▸ **What to produce**
Determine how many lines below contain the string "addr" and give that number without anything else.

▸ **Source records**
************

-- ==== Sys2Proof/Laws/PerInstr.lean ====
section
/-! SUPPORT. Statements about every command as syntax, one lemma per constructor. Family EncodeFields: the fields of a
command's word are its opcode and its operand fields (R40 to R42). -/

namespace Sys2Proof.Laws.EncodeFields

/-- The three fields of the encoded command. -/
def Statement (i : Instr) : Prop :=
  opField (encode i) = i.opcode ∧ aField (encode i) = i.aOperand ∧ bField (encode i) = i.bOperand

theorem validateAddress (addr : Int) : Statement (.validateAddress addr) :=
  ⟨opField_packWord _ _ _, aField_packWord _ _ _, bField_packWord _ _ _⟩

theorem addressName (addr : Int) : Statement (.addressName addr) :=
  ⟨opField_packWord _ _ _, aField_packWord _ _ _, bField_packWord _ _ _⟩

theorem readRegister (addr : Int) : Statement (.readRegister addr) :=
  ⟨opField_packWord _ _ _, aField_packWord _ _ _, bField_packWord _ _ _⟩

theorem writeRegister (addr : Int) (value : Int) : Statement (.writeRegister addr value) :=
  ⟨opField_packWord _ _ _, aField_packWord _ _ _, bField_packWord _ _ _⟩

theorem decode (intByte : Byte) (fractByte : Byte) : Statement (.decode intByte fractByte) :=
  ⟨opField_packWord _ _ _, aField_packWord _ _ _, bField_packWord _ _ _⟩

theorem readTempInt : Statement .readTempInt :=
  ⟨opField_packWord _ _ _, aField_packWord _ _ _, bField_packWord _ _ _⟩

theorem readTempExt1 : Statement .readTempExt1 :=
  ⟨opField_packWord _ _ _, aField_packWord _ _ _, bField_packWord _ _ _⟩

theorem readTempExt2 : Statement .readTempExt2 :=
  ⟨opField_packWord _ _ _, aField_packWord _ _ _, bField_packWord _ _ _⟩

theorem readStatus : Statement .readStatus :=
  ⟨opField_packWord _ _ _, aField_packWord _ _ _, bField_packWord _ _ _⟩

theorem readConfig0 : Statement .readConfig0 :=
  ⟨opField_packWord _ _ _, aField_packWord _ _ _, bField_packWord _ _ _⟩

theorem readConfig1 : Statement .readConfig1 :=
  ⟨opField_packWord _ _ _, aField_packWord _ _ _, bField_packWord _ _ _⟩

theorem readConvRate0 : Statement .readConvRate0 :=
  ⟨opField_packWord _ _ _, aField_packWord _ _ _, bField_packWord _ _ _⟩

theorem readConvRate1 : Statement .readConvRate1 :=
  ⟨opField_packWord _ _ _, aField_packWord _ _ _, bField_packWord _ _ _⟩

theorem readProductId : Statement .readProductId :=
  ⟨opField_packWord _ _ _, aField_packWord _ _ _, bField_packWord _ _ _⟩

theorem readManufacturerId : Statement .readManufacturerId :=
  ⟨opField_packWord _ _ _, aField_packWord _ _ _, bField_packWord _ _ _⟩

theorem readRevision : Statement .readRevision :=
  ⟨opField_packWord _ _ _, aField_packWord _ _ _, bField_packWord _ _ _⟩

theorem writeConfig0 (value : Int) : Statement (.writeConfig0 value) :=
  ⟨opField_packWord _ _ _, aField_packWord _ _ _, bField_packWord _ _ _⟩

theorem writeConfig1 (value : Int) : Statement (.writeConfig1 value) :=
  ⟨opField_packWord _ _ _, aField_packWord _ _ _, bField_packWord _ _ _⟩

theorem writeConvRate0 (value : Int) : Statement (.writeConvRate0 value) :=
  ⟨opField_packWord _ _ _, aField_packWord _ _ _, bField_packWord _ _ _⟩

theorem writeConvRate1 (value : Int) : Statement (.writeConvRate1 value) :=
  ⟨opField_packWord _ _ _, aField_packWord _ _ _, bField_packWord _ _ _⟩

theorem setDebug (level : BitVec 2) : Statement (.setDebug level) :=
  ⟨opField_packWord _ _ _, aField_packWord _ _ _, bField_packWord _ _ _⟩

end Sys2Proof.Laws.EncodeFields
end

************

▸ **Response**
4